» **Exercise directions**
Repeat exactly, and only, the lines below starting at the line that contains "def car : CarRecord" and ending at the line that contains "rounding := .nearestEven, heelFlow", inclusive of both.

» **Source records**
##############################
-- ==== Sys2Proof/Tests/Slice0.lean ====
section
/-! SUPPORT. Tests: the checks of WellFormed, the spec's own worked figures, one step of a few commands, and for every
obligation that has hypotheses a concrete state and operands that meet them. -/

namespace Sys2Proof.Tests

set_option Elab.async false

open Sys2Proof.Machine

/-! ## Helpers -/

/-- The state a command leaves, or none where it stops. -/
def after (c : Instr) (s : State) : Option State :=
  match exec c s with
  | .next t => some t
  | .fault _ | .refused _ => none

/-- A spot record that is present, in a state, with no car. -/
def inState (st : SpotState) : SpotRecord :=
  { SpotRecord.fresh { SpotConfig.powerOn with present := true } with state := st }

/-- The machine after reset with one spot record replaced. -/
def spotAs (n : SpotNo) (r : SpotRecord) : State := State.reset.setSpot n r

/-- A station that is present in a status, with ARMS and BOND true. -/
def stationAs (st : StationStatus) : Station :=
  { Station.powerOn with status := st, inputs := ⟨false, false, true, true⟩ }

/-- A car record of grade 1. -/
def car : CarRecord := ⟨[85, 84, 76, 88, 32, 52, 48, 49, 49, 50], 1, some 38900, none, none⟩

/-- Another car record, admitted at spot 2 alone. -/
def other : CarRecord := ⟨[66], 0, none, none, some [2]⟩

/-- The grade of section 4.5. -/
def propane : Grade :=
  { label := [80, 82, 79, 80, 65, 78, 69]
    breakpoints := [⟨-4000, 57820⟩, ⟨-1000, 54490⟩, ⟨1000, 51200⟩, ⟨1500, 50620⟩, ⟨4000, 47350⟩]
    rounding := .nearestEven, heelFlow := 2000, stripEnd := 300, maxPressure := 1550 }

/-- The machine after reset with a transaction to a station in flight. -/
def flying (n : SpotNo) (t : Txn) : State :=
  { State.reset with link := { State.reset.link with inFlight := some ⟨⟨some n, t, .stopped⟩, .live⟩ } }

theorem awaits_flying (n : SpotNo) (t : Txn) : Awaits (flying n t) ⟨⟨some n, t, .stopped⟩, .live⟩ n t :=
  ⟨rfl, rfl, rfl, nofun⟩

/-! ## WellFormed: an ill-formed term for each check -/

theorem test_wellFormed_body_length :
    (Instr.carAdd 0 (List.replicate 1024 0)).wellFormed = false
      ∧ (Instr.carAdd 0 (List.replicate 1023 0)).wellFormed = true := by
  simp only [Instr.wellFormed, bodyFits, List.length_replicate]
  decide

theorem test_wellFormed_unsupported_code :
    (Instr.unsupportedRequest 0x18 0 []).wellFormed = false ∧ (Instr.unsupportedRequest 0x01 0 []).wellFormed = false
      ∧ (Instr.unsupportedRequest 0x19 0 []).wellFormed = true ∧ (Instr.unsupportedRequest 0 0 []).wellFormed = true := by
  decide

theorem test_wellFormed_unsupported_body :
    (Instr.unsupportedRequest 0x19 0 (List.replicate 1024 0)).wellFormed = false := by
  simp only [Instr.wellFormed, bodyFits, List.length_replicate]
  decide

theorem test_wellFormed_hold_off_of_a_poll :
    (Instr.holdOffExpiry 0 .attentionPoll).wellFormed = false ∧ (Instr.holdOffExpiry 0 .close).wellFormed = true := by
  decide

theorem test_wellFormed_reply_kinds :
    (Instr.initializeReply [0, 2]).wellFormed = false ∧ (Instr.closeReply [0, 1]).wellFormed = false
      ∧ (Instr.valveOpenReply [0, 5]).wellFormed = false ∧ (Instr.sampleReadReply [0, 6]).wellFormed = false
      ∧ (Instr.countAckReply [0, 4]).wellFormed = false ∧ (Instr.strokeReply [0, 8]).wellFormed = false
      ∧ (Instr.clearReply [0, 7]).wellFormed = false ∧ (Instr.clearReply []).wellFormed = false := by
  decide

theorem test_wellFormed_replies :
    (Instr.initializeReply [0, 1]).wellFormed = true ∧ (Instr.closeReply [0, 2]).wellFormed = true
      ∧ (Instr.sampleReadReply [0, 4]).wellFormed = true ∧ (Instr.countAckReply [0, 5]).wellFormed = true
      ∧ (Instr.valveOpenReply [0, 6]).wellFormed = true ∧ (Instr.strokeReply [0, 7]).wellFormed = true
      ∧ (Instr.clearReply [0, 8]).wellFormed = true := by
  decide

theorem test_wellFormed_poll_slots :
    (Instr.attentionPollComplete [[], [], [], [], []]).wellFormed = false
      ∧ (Instr.attentionPollComplete [[], [], [], [], [], []]).wellFormed = true := by
  decide

/-! ## Figures the spec works out -/

/-- The check values of R144 and R184 over the nine characters "123456789". -/
theorem test_crc_check_values :
    crc8 [0x31, 0x32, 0x33, 0x34, 0x35, 0x36, 0x37, 0x38, 0x39] = 0xF4
      ∧ crc16 [0x31, 0x32, 0x33, 0x34, 0x35, 0x36, 0x37, 0x38, 0x39] = 0x29B1 := by
  decide +kernel

/-- The frame of section 10.10: nine bytes, and the request they make. -/
theorem test_frame_of_spot_start :
    (lineFrame 0x07 0x5E [0x02, 0x01]).take 7 = [0xC3, 0x04, 0x00, 0x07, 0x5E, 0x02, 0x01]
      ∧ (lineFrame 0x07 0x5E [0x02, 0x01]).length = 9 ∧ lineCrcChecks (lineFrame 0x07 0x5E [0x02, 0x01]) = true
      ∧ requestOf 0x07 0x5E [0x02, 0x01] = .spotStart 0x5E [0x02, 0x01] := by
  decide +kernel

/-- The table of section 4.5. -/
theorem test_density_lookups :
    [-5000, -4000, -2500, 0, 1000, 1230, 1234, 1500, 2777, 4000, 6000].map (density propane.breakpoints) =
      [57820, 57820, 56155, 52845, 51200, 50934, 50929, 50620, 48950, 47350, 47350] := by
  decide

/-- The spot of section 3.9. -/
def meteredSpot : SpotConfig := { SpotConfig.powerOn with k := 240000, co := 300, dpCutoff := 100 }

/-- The held values of section 3.9.1. -/
def steady : Meter := { Meter.fresh with heldT := ⟨1234, false⟩, heldDp := ⟨1800, false⟩, heldPv := ⟨820, false⟩ }

/-- Window 1 of section 3.9.1. -/
def window1 : Meter × WindowReport :=
  steady.computeWindow meteredSpot (some propane) none ⟨.transfer, 1000⟩ 2600 false (some 880)

theorem test_first_window :
    (window1.1.volume, window1.1.rv, window1.1.liquid, window1.1.rm) = (10833, 80000, 5517, 13857)
      ∧ (window1.1.vapourReturned, window1.1.rr, window1.1.runningNet) = (22, 12200000, 5495)
      ∧ window1.1.heelCountdown = 10 ∧ window1.2 = ⟨.transfer, .none, false⟩ := by
  decide +kernel

/-- Window 4 of section 3.9.2, estimated. -/
def window4 : Meter × WindowReport :=
  { steady with volume := 21666, liquid := 11034, vapourReturned := 45, rv := 160000, rm := 27714, rr := 8400000
    }.computeWindow meteredSpot (some propane) none ⟨.transfer, 1000⟩ 0 true none

theorem test_estimated_window :
    (window4.1.volume, window4.1.liquid, window4.1.vapourReturned, window4.1.rr) = (21666, 11034, 68, 4600000)
      ∧ (window4.1.estimatedWindows, window4.1.heldRun, window4.1.flags.estimated) = (1, 1, true) := by
  decide +kernel

/-- Window F of section 3.9.3: the heel countdown reaches 0. -/
def windowF : Meter × WindowReport :=
  { steady with rv := 80000, heelCountdown := 1 }.computeWindow meteredSpot (some propane) none ⟨.transfer, 1000⟩ 300
    false none

theorem test_heel_reaches_empty :
    (windowF.1.rv, windowF.1.heelCountdown, windowF.2.outcome) = (80000, 0, .empty) := by
  decide +kernel

/-- Window S1 of section 3.9.4. -/
def windowS1 : Meter × WindowReport :=
  { steady with rv := 80000, heldDp := ⟨950, false⟩, heldPv := ⟨410, false⟩ }.computeWindow meteredSpot (some propane)
    none ⟨.strip, 1000⟩ 12 false (some 380)

/-- Window S2 of section 3.9.4. -/
def windowS2 : Meter × WindowReport :=
  { windowS1.1 with heldT := ⟨1230, false⟩, heldDp := ⟨60, false⟩, heldPv := ⟨395, false⟩ }.computeWindow meteredSpot
    (some propane) none ⟨.strip, 1000⟩ 0 false (some 295)

/-- The closing read of section 3.9.4. -/
def closingRead : Meter := windowS2.1.bookClosing meteredSpot (some propane) 7

theorem test_strip_and_closing_read :
    (windowS1.1.rm, windowS1.1.vapourRecovered, windowS1.1.rc, windowS1.2.outcome) = (46450, 11, 11200000, .none)
      ∧ (windowS2.1.rm, windowS2.1.vapourRecovered, windowS2.1.rc, windowS2.2.outcome) =
          (46450, 11, 11200000, .stripEnd)
      ∧ (closingRead.liquid, closingRead.rm, closingRead.rv) = (25 + 15, 23536, 120000) := by
  decide +kernel

/-- The roundings of section 3.9.5. -/
theorem test_rounding :
    [RoundingMode.nearestEven, .towardZero, .up, .down].map (roundNet · 38412500) = [38412, 38412, 38413, 38412]
      ∧ [RoundingMode.nearestEven, .towardZero, .up, .down].map (roundNet · 12345501) = [12346, 12345, 12346, 12345]
      ∧ [RoundingMode.nearestEven, .towardZero, .up, .down].map (roundNet · (-1500)) = [-2, -1, -1, -2]
      ∧ [RoundingMode.nearestEven, .towardZero, .up, .down].map (roundNet · (-400)) = [0, 0, 0, -1] := by
  decide

/-- The clamps of section 3.9.5, and the saturating accumulator. -/
theorem test_clamps :
    clampT (-6000) = ⟨-5000, true⟩ ∧ clampT 6000 = ⟨6000, false⟩ ∧ clampDp 31000 = ⟨25000, true⟩
      ∧ clampPv 99 = ⟨100, true⟩ ∧ addSat 4294960000 9000 = 4294967295 ∧ addOverflows 4294960000 9000 = true := by
  decide

/-- The ticket of section 9.7. -/
def ticket : Ticket :=
  buildTicket 4217 0 { inState .purge with limitMs := 9830300, seqFlags := ⟨false, true, false⟩ }
    { Meter.fresh with
      volume := 75816280, liquid := 38612480, vapourReturned := 214300, vapourRecovered := 14320,
      windowsCounted := 4957, estimatedWindows := 3,
      flags := ⟨false, false, false, true, false, false, false⟩ } car .empty .nearestEven

theorem test_ticket :
    (ticket.netKg, ticket.transferTime, ticket.declared) = (38412, 4569, some ⟨38900, 488⟩)
      ∧ ticket.flags = ⟨⟨false, false, false, true, false, false, false⟩, ⟨false, true, false⟩, false⟩
      ∧ ticket.bytes.length = 61 ∧ ticket.bytes.take 4 = [0x79, 0x10, 0, 0] := by
  decide +kernel

/-- The lengths of the layouts (R193, R199, R200, R203). -/
theorem test_layout_lengths :
    car.bytes.length = 24 ∧ (State.reset.snapshot 0).length = 46 ∧ State.reset.statusResult.length = 54
      ∧ State.reset.proofResult.length = 108 := by
  decide

/-- A car record in its 24 bytes (R199). -/
theorem test_car_bytes :
    other.bytes = [1, 66, 0, 0, 0, 0, 0, 0, 0, 0, 0, 0, 0, 0, 4, 0, 0, 0, 0, 0, 0, 0, 0, 4] := by
  decide

/-! ## One step of some commands -/

theorem test_gap_timer_opens_the_line :
    (after .gapTimerExpiry State.reset).map (·.line.mode) = some .listen := by decide +kernel

theorem test_status_is_answered :
    (after (.status 7 []) State.reset).bind (fun t => t.line.reply.map fun r => (r.code, r.tag, r.status)) =
      some (0x97, 7, .ok) := by decide +kernel

theorem test_unsupported_code_of_the_table_stops :
    exec (.unsupportedRequest 0x01 0 []) State.reset = .fault .notThisCommand := rfl

theorem test_mode_run_is_set :
    (after (.sidingMode 1 [0]) State.reset).map (·.siding.mode) = some .run := by decide +kernel

theorem test_settle_timer_makes_ready :
    (after (.settleTimerExpiry 3) (spotAs 3 { inState .connected with settle := .running 0 })).map
      (fun t => ((t.spot 3).state, (t.spot 3).settle)) = some (.ready, .stopped) := by decide +kernel

theorem test_config_queues_initialize :
    (after (.spotConfig 1 (SpotConfig.body { SpotConfig.powerOn with present := true } 2)) State.reset).map
      (fun t => ((t.station 2).status, t.link.entries, t.link.mask)) =
        some (.unknown, [⟨some 2, .initStation false, .stopped⟩], [2]) := by decide +kernel

theorem test_send_selects_the_close :
    (after .transactionSend { State.reset with link := { State.reset.link with
        entries := [⟨some 1, .clear, .stopped⟩, ⟨some 1, .close, .stopped⟩] } }).map (fun t => t.link.inFlight) =
      some (some ⟨⟨some 1, .close, .stopped⟩, .live⟩) := by decide +kernel

theorem test_hour_ages_the_records :
    (after .hourTimerExpiry State.reset).map (fun t => (t.proofRecord 11).elapsed) = some 65535 := by decide +kernel

theorem test_third_miss_loses_the_station :
    (after .spotLinkMiss ((flying 4 .clear).setStation 4 { stationAs .online with misses := 2 })).map
      (fun t => ((t.station 4).status, (t.station 4).recovery)) = some (.lost, .running 1000) := by decide +kernel

/-! ## For each statement with hypotheses, states and operands that meet them

Where a statement splits on an operand or a field, each clause has a case at the end of its range. -/

/-- The machine after reset with its line unit in a mode, with a buffer and a gap timer. -/
def lineAs (m : LineMode) (buffer : List Byte) (gap : Timer) : State :=
  { State.reset with line := { State.reset.line with mode := m, buffer := buffer, gap := gap } }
##############################
» **Output below**
def car : CarRecord := ⟨[85, 84, 76, 88, 32, 52, 48, 49, 49, 50], 1, some 38900, none, none⟩

/-- Another car record, admitted at spot 2 alone. -/
def other : CarRecord := ⟨[66], 0, none, none, some [2]⟩

/-- The grade of section 4.5. -/
def propane : Grade :=
  { label := [80, 82, 79, 80, 65, 78, 69]
    breakpoints := [⟨-4000, 57820⟩, ⟨-1000, 54490⟩, ⟨1000, 51200⟩, ⟨1500, 50620⟩, ⟨4000, 47350⟩]
    rounding := .nearestEven, heelFlow := 2000, stripEnd := 300, maxPressure := 1550 }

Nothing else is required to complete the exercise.